I checked, oddly enough. The transaction is described as DEP US EMBASSY BERLIN - nothing more. I'm not sure that counts as US indicia - I could be a German (or Canadian) paying for some sort of visa.


----------



## Bevdeforges

I think the point here is that, just as the banks are being asked to "know your customer" it may be a good idea for Americans living overseas to "know your bank."

That involves reading the Bilateral Agreement that applies - to see which banks and what sorts of accounts are exempt from reporting, and to know what information is and isn't on file at your bank. 
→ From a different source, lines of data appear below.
/-- A binary format by the widths of its exponent and fraction fields. -/
structure FpFormat where
  expBits : Nat
  fracBits : Nat
deriving DecidableEq, Repr

/-- Single precision (R50). -/
abbrev fp32 : FpFormat := ⟨8, 23⟩
/-- Double precision (R51). -/
abbrev fp64 : FpFormat := ⟨11, 52⟩

/-- Bits of a datum: sign, exponent, fraction. -/
abbrev FpFormat.width (f : FpFormat) : Nat := 1 + f.expBits + f.fracBits

/-- Significant bits: 24 or 53. -/
def FpFormat.precision (f : FpFormat) : Nat := f.fracBits + 1
/-- The greatest exponent of a finite number, which is also the bias. -/
def FpFormat.emax (f : FpFormat) : Int := 2 ^ (f.expBits - 1) - 1
/-- Emin of R368: -126 or -1022. -/
def FpFormat.emin (f : FpFormat) : Int := 1 - f.emax
/-- The exponent of the last place of a subnormal number. -/
def FpFormat.qmin (f : FpFormat) : Int := f.emin - f.fracBits

/-- The exponent field. -/
def expField {f : FpFormat} (v : BitVec f.width) : Nat := v.toNat / 2 ^ f.fracBits % 2 ^ f.expBits
/-- The fraction field. -/
def fracField {f : FpFormat} (v : BitVec f.width) : Nat := v.toNat % 2 ^ f.fracBits
/-- The sign bit. -/
def signBit {f : FpFormat} (v : BitVec f.width) : Bool := v.msb

/-- A datum from its sign and the value of its other bits. -/
def packFp (f : FpFormat) (neg : Bool) (magnitude : Nat) : BitVec f.width :=
  BitVec.ofNat f.width ((if neg then 2 ^ (f.expBits + f.fracBits) else 0) + magnitude)

/-- The other bits of an infinity: exponent field all ones, fraction 0. -/
def infMagnitude (f : FpFormat) : Nat := (2 ^ f.expBits - 1) * 2 ^ f.fracBits

/-- The infinity of a sign. -/
def fpInf (f : FpFormat) (neg : Bool) : BitVec f.width := packFp f neg (infMagnitude f)
/-- The zero of a sign. -/
def fpZero (f : FpFormat) (neg : Bool) : BitVec f.width := packFp f neg 0
/-- The finite number of greatest magnitude of a sign (R367). -/
def fpMaxFinite (f : FpFormat) (neg : Bool) : BitVec f.width := packFp f neg (infMagnitude f - 1)
/-- The default quiet NaN (R52, R365). -/
def defaultNan (f : FpFormat) : BitVec f.width := packFp f false (infMagnitude f + 2 ^ (f.fracBits - 1))
/-- One. -/
def fpOne (f : FpFormat) : BitVec f.width := packFp f false ((2 ^ (f.expBits - 1) - 1) * 2 ^ f.fracBits)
In France, for example, your place of birth is part of the normal identification information and is held in your records. It's also SOP for the banks to report "unusual transactions" to the Banque de France (which is also the entity to which they will be reporting FATCA information) - but for the banks here, that has a very specific meaning. I was asked about a deposit coming from my employer after I had started getting unemployment payments, but only had to confirm that my severance was being paid out in installments. Payments running through my credit card aren't questioned as long as they are under the various daily and monthly transaction limits (which any charges for birth certificates or passport renewals would certainly be). And, the cherry on the cake is that my bank clearly falls within the definition of a financial institution that is exempt from FATCA reporting anyhow.

You need to assess your own potential risk and then manage your affairs accordingly. The IRS clearly isn't going to track down small time overseas residents with dead-normal day-to-day types of savings accounts that won't yield much, if anything, in back taxes.
Cheers,
Bev


----------



## BBCWatcher

Nononymous said:


> The transaction is described as DEP US EMBASSY BERLIN - nothing more. I'm not sure that counts as US indicia - I could be a German (or Canadian) paying for some sort of visa.


You could be...until one checks the amount. I haven't checked, but I assume that visa fees and the passport renewal fee are different monetary values.

Moreover, would the typical non-citizen be paying the passport fee amount every ~9 years?

Again, we're dealing in the theoretical only, but none of this stuff is rocket science if someone is looking. Keep in mind also that the banks aren't required to establish "beyond a reasonable doubt" whether the individuals they report are U.S. persons. This isn't a court of law. It's just a "let's look into this one a bit more" screen, along the lines Bev describes.


----------



## Nononymous

Sigh. If someone is looking...

The German bank could also dig out the photocopy of my Canadian passport that it has on file and see the US birthplace.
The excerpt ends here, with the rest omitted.